#### RECORDS FOR THIS EXERCISE
■ ■ ■ ■
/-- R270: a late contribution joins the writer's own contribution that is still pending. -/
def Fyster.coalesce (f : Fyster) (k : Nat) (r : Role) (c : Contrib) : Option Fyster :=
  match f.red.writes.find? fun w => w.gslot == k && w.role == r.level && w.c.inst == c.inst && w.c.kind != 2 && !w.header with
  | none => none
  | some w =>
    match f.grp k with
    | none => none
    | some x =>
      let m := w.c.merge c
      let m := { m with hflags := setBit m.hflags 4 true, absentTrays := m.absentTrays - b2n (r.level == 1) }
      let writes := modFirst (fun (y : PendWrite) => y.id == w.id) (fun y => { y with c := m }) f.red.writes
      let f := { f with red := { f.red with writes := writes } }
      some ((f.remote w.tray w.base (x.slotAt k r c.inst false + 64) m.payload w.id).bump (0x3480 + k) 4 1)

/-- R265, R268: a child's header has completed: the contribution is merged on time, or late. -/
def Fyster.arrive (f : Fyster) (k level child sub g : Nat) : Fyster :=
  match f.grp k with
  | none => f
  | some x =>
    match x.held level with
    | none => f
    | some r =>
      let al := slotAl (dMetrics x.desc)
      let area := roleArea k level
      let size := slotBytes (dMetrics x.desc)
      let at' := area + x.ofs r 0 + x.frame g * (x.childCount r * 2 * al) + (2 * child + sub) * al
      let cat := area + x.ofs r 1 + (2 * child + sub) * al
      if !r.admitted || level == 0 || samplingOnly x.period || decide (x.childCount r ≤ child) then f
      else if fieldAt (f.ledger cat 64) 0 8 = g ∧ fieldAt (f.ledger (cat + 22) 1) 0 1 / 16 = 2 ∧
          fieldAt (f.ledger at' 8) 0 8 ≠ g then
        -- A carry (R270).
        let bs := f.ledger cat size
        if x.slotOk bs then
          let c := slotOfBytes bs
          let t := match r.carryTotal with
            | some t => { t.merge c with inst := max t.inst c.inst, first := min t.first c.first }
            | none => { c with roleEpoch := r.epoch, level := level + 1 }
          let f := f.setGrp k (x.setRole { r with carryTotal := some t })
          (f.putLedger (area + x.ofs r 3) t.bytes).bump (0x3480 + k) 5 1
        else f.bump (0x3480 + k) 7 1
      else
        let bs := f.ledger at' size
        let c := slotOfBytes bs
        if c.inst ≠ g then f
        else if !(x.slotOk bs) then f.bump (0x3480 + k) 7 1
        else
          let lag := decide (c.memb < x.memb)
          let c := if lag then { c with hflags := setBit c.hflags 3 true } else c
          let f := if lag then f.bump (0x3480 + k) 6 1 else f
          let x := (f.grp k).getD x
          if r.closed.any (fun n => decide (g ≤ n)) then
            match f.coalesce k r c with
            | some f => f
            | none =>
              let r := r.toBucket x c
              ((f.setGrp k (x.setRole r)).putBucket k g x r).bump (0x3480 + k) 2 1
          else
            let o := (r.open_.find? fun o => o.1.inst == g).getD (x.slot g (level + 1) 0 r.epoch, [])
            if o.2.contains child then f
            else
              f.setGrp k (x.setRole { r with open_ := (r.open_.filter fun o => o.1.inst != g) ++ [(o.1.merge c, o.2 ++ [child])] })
■ ■ ■ ■
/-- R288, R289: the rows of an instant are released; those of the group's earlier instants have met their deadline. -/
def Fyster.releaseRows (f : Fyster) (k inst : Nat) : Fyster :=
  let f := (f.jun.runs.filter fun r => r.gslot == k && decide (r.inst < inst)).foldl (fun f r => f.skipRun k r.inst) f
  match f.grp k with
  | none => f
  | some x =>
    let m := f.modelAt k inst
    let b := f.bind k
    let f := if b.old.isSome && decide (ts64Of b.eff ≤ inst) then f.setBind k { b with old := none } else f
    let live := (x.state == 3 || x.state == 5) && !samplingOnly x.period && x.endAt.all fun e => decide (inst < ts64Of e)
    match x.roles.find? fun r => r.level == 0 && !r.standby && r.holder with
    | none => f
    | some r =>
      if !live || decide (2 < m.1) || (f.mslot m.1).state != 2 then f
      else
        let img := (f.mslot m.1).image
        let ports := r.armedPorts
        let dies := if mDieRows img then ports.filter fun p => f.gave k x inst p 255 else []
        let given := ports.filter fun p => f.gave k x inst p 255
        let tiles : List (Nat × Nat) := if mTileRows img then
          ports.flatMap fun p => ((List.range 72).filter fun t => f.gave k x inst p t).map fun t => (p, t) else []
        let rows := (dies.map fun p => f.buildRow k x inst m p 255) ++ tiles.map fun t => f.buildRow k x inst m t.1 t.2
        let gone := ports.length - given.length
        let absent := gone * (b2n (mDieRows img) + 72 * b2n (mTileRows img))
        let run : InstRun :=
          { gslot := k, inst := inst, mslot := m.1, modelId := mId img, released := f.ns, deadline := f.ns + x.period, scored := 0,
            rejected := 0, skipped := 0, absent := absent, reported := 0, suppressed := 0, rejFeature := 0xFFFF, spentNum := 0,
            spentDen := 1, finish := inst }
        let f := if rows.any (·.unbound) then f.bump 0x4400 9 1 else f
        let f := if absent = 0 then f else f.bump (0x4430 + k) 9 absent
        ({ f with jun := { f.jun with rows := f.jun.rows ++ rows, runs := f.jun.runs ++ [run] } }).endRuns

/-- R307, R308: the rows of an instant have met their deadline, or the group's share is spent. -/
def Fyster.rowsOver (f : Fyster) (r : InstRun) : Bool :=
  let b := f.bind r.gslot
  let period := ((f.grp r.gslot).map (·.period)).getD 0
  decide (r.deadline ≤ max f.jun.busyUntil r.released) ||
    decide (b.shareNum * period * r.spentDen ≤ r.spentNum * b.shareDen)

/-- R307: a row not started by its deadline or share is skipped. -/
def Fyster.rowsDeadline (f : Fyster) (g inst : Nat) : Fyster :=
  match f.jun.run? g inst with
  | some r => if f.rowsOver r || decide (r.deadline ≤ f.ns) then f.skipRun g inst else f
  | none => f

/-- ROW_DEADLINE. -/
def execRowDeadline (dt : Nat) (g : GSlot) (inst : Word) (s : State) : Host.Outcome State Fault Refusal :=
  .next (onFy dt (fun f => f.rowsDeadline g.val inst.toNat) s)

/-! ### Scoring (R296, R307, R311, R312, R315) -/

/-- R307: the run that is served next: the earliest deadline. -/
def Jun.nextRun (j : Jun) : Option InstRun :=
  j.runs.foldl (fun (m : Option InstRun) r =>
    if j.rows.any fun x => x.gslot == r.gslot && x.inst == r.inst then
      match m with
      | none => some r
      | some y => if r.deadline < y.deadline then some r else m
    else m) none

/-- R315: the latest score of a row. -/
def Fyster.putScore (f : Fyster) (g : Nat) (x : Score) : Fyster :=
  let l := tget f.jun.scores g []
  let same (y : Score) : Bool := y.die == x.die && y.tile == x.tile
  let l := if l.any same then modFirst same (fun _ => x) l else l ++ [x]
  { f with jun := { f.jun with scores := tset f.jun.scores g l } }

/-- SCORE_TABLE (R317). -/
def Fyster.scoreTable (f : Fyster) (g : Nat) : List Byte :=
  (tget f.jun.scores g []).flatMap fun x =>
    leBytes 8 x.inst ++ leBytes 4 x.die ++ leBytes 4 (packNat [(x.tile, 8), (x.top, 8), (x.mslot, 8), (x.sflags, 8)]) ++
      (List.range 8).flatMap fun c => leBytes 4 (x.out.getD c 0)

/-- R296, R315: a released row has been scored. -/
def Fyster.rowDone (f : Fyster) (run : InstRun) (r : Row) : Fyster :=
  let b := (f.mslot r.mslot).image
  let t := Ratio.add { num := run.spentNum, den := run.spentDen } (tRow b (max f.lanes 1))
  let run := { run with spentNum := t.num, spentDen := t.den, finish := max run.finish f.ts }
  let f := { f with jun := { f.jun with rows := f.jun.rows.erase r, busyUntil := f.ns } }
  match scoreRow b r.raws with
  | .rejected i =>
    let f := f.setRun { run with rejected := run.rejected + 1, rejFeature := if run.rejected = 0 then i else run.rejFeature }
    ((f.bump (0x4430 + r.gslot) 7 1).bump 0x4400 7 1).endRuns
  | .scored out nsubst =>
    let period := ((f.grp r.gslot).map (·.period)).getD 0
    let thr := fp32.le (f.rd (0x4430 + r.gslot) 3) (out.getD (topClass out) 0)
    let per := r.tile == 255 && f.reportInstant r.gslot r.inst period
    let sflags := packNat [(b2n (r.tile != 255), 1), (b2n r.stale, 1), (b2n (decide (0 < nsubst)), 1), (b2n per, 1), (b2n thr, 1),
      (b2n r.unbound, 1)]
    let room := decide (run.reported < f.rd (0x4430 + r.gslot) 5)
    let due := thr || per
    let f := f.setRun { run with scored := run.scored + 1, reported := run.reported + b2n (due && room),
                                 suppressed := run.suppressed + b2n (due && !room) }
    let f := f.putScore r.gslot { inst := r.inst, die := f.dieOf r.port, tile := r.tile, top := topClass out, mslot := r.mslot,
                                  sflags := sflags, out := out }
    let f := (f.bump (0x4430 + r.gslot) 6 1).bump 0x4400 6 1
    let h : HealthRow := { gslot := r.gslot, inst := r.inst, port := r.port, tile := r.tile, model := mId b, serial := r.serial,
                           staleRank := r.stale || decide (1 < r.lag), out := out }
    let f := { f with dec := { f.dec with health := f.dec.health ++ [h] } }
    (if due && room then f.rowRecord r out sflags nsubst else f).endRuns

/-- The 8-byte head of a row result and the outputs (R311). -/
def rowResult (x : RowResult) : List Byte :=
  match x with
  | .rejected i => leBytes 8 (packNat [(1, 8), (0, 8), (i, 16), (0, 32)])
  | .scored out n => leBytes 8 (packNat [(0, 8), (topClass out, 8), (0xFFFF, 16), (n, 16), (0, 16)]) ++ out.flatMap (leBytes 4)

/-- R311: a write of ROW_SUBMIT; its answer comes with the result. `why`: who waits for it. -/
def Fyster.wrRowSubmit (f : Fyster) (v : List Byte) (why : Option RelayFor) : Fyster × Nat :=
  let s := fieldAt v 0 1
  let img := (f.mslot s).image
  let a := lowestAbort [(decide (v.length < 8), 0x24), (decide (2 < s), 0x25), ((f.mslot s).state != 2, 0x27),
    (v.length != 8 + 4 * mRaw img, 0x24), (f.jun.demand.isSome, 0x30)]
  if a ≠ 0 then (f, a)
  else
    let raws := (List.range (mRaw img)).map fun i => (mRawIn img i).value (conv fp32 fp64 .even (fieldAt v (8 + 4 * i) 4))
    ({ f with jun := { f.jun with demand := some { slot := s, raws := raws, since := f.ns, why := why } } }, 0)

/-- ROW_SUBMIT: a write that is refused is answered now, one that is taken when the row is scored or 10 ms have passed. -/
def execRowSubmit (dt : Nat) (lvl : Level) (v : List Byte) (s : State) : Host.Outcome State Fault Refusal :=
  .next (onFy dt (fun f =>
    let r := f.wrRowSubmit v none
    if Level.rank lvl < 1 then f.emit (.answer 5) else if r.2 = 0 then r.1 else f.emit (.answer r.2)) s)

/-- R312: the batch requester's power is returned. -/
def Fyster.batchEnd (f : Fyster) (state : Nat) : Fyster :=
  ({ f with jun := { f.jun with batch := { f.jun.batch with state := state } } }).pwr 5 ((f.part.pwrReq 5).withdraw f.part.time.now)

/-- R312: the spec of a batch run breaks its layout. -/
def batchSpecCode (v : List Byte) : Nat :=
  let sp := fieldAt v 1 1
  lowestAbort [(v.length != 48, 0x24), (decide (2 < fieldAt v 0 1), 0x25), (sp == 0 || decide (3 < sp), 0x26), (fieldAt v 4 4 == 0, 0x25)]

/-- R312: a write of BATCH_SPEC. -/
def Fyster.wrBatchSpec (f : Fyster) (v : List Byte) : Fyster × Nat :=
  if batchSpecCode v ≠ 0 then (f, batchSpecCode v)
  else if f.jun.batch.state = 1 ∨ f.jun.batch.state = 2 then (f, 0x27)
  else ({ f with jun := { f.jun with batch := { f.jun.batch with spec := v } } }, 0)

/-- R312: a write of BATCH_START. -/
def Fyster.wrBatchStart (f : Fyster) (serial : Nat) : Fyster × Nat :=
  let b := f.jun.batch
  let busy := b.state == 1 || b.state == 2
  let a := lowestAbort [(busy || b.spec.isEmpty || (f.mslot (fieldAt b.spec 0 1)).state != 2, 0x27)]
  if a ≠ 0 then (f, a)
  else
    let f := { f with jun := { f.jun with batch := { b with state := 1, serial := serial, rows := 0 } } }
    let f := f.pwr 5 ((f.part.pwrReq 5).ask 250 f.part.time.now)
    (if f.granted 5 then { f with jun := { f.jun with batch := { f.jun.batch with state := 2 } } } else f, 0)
■ ■ ■ ■
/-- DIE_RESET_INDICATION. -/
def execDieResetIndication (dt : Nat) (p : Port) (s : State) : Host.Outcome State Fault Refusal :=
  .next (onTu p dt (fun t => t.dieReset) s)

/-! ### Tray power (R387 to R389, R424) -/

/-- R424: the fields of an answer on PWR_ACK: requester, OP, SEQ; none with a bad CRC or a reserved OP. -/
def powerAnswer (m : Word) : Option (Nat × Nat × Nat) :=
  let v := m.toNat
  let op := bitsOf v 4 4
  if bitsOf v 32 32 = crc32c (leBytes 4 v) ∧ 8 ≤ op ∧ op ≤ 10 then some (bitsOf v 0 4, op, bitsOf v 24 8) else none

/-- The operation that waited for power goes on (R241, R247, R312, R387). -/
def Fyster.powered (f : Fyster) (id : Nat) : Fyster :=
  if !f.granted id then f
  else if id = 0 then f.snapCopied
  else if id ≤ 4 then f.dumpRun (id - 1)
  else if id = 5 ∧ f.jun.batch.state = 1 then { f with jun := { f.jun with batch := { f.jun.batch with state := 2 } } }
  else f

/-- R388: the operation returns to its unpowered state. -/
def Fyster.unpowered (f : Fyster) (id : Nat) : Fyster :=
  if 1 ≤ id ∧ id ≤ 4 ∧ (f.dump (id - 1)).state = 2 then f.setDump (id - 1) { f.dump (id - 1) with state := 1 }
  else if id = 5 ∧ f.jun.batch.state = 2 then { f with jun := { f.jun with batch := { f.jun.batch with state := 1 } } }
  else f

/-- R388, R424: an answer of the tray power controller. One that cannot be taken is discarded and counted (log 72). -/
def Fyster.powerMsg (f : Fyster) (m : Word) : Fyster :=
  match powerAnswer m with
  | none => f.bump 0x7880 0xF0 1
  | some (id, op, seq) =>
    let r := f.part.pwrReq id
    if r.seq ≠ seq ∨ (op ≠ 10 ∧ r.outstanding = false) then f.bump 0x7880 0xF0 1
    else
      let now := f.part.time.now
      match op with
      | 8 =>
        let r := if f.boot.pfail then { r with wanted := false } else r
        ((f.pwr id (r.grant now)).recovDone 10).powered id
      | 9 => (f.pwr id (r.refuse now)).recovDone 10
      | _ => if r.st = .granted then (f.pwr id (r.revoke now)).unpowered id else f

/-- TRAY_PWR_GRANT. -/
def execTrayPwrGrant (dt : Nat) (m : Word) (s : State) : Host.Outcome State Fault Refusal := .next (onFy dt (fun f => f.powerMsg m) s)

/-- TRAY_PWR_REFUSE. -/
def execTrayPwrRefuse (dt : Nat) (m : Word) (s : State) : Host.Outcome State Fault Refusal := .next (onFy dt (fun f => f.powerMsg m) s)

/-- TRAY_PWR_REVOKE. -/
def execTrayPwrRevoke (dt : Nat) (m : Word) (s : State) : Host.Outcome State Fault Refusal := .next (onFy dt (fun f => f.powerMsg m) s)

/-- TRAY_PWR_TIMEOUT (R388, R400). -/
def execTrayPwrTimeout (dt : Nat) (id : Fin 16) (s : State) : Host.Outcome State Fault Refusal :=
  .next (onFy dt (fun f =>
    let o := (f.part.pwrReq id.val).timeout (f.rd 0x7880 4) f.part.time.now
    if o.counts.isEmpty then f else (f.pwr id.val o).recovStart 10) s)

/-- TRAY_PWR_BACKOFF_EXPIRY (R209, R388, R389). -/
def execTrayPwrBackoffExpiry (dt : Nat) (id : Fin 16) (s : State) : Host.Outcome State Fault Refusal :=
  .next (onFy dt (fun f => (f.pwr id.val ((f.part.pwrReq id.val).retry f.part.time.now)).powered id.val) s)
■ ■ ■ ■
#### PROBLEM
Would you retype the lines above from the one with "decide (r.deadline ≤ max" down to the one with "(tget f.jun.scores g []).flatMap fun x =>", word for word, both ends included and no other lines?

#### ANSWER SECTION
  decide (r.deadline ≤ max f.jun.busyUntil r.released) ||
    decide (b.shareNum * period * r.spentDen ≤ r.spentNum * b.shareDen)

/-- R307: a row not started by its deadline or share is skipped. -/
def Fyster.rowsDeadline (f : Fyster) (g inst : Nat) : Fyster :=
  match f.jun.run? g inst with
  | some r => if f.rowsOver r || decide (r.deadline ≤ f.ns) then f.skipRun g inst else f
  | none => f

/-- ROW_DEADLINE. -/
def execRowDeadline (dt : Nat) (g : GSlot) (inst : Word) (s : State) : Host.Outcome State Fault Refusal :=
  .next (onFy dt (fun f => f.rowsDeadline g.val inst.toNat) s)

/-! ### Scoring (R296, R307, R311, R312, R315) -/

/-- R307: the run that is served next: the earliest deadline. -/
def Jun.nextRun (j : Jun) : Option InstRun :=
  j.runs.foldl (fun (m : Option InstRun) r =>
    if j.rows.any fun x => x.gslot == r.gslot && x.inst == r.inst then
      match m with
      | none => some r
      | some y => if r.deadline < y.deadline then some r else m
    else m) none

/-- R315: the latest score of a row. -/
def Fyster.putScore (f : Fyster) (g : Nat) (x : Score) : Fyster :=
  let l := tget f.jun.scores g []
  let same (y : Score) : Bool := y.die == x.die && y.tile == x.tile
  let l := if l.any same then modFirst same (fun _ => x) l else l ++ [x]
  { f with jun := { f.jun with scores := tset f.jun.scores g l } }

/-- SCORE_TABLE (R317). -/
def Fyster.scoreTable (f : Fyster) (g : Nat) : List Byte :=
  (tget f.jun.scores g []).flatMap fun x =>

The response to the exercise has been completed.